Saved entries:
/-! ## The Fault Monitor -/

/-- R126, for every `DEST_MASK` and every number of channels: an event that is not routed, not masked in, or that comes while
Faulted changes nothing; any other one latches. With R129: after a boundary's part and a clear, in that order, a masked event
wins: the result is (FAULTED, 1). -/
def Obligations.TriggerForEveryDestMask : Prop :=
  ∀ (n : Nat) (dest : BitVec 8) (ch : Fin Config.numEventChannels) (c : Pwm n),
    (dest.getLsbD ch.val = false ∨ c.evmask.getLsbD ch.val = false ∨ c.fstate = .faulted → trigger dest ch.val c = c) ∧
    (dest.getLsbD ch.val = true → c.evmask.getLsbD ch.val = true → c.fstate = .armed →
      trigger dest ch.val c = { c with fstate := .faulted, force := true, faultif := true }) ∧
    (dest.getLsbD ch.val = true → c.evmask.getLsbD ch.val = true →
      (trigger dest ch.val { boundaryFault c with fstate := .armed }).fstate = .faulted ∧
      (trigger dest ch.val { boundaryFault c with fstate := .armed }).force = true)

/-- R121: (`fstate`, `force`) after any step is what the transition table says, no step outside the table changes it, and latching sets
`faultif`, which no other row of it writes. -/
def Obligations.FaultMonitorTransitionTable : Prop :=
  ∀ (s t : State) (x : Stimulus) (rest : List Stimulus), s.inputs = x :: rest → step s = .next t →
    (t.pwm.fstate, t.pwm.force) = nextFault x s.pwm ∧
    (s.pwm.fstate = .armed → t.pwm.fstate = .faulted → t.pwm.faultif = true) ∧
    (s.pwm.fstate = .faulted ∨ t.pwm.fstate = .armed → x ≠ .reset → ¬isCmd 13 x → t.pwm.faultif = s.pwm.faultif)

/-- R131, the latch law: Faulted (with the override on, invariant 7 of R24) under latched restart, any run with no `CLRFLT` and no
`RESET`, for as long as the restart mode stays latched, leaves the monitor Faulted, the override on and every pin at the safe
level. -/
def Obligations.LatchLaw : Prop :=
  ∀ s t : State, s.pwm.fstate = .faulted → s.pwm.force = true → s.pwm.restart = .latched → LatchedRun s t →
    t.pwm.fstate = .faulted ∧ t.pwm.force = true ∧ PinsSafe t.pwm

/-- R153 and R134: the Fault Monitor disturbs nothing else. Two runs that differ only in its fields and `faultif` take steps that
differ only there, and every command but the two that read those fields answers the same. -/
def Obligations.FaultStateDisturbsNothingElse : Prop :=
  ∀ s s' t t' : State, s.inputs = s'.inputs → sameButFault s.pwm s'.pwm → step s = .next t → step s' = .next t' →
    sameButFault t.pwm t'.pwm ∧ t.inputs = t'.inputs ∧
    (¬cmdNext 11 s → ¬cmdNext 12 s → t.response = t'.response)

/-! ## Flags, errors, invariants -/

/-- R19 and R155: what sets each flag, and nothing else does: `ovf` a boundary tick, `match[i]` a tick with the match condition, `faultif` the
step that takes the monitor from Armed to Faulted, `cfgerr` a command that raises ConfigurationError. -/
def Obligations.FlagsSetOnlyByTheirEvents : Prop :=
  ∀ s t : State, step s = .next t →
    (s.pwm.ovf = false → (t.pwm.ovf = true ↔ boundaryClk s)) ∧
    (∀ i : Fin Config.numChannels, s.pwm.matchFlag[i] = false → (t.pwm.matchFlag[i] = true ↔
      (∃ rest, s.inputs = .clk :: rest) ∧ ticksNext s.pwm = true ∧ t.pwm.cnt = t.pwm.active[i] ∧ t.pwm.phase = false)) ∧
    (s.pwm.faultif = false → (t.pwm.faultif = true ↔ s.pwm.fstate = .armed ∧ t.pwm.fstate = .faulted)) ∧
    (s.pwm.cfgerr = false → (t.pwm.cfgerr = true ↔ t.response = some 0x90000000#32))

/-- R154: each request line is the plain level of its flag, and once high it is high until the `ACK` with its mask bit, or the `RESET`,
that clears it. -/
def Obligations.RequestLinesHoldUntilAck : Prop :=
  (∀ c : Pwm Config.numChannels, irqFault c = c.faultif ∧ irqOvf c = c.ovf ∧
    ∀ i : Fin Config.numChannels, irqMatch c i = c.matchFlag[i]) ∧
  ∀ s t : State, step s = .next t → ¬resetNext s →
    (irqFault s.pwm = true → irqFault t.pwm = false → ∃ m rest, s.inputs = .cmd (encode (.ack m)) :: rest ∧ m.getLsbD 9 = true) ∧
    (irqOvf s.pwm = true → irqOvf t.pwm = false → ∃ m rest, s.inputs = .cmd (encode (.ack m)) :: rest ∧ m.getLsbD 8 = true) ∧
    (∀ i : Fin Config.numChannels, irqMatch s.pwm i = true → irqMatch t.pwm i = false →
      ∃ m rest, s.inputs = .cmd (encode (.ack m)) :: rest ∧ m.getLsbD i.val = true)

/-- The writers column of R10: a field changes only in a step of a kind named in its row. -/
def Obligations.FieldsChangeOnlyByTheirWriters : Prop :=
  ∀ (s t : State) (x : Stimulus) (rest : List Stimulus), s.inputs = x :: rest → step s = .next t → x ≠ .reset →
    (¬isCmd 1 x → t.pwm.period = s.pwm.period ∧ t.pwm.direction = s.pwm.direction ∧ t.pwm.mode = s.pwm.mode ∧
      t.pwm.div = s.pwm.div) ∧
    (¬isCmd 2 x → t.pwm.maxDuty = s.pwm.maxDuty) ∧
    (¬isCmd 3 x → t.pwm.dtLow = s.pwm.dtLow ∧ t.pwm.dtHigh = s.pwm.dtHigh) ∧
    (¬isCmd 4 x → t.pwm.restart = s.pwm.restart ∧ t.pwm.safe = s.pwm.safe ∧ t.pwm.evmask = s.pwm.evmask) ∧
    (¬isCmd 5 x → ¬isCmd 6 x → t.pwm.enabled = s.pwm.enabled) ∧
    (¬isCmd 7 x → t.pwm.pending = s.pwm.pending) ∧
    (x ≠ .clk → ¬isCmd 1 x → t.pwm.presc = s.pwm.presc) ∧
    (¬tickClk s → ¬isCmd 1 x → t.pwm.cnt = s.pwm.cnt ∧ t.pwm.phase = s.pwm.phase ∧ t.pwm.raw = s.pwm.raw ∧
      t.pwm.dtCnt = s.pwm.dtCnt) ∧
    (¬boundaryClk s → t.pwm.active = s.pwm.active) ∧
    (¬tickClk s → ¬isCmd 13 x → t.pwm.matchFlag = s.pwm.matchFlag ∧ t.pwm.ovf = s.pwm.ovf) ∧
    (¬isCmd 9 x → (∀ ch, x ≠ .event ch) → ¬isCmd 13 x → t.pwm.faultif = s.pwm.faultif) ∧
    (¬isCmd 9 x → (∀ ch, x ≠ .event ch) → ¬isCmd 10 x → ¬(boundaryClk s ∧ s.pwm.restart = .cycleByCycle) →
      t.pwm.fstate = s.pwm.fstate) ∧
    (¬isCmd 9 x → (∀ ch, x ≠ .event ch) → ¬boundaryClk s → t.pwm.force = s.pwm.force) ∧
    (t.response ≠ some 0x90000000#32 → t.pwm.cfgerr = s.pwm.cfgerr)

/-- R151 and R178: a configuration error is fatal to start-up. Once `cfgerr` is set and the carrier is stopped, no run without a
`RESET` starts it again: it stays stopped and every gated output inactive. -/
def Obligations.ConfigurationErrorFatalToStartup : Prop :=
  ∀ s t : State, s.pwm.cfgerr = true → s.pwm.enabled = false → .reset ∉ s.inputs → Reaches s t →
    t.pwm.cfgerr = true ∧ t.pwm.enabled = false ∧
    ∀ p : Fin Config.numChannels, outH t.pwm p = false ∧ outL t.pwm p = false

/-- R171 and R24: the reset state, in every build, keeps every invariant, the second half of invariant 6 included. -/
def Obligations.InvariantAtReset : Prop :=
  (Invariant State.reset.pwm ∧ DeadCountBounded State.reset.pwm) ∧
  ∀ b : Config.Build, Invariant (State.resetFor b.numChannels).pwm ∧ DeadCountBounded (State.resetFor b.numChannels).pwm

TASK PROMPT:
Scan the entries above and show each line that contains the word "after".

EXERCISE SOLUTION:
Faulted changes nothing; any other one latches. With R129: after a boundary's part and a clear, in that order, a masked event
/-- R121: (`fstate`, `force`) after any step is what the transition table says, no step outside the table changes it, and latching sets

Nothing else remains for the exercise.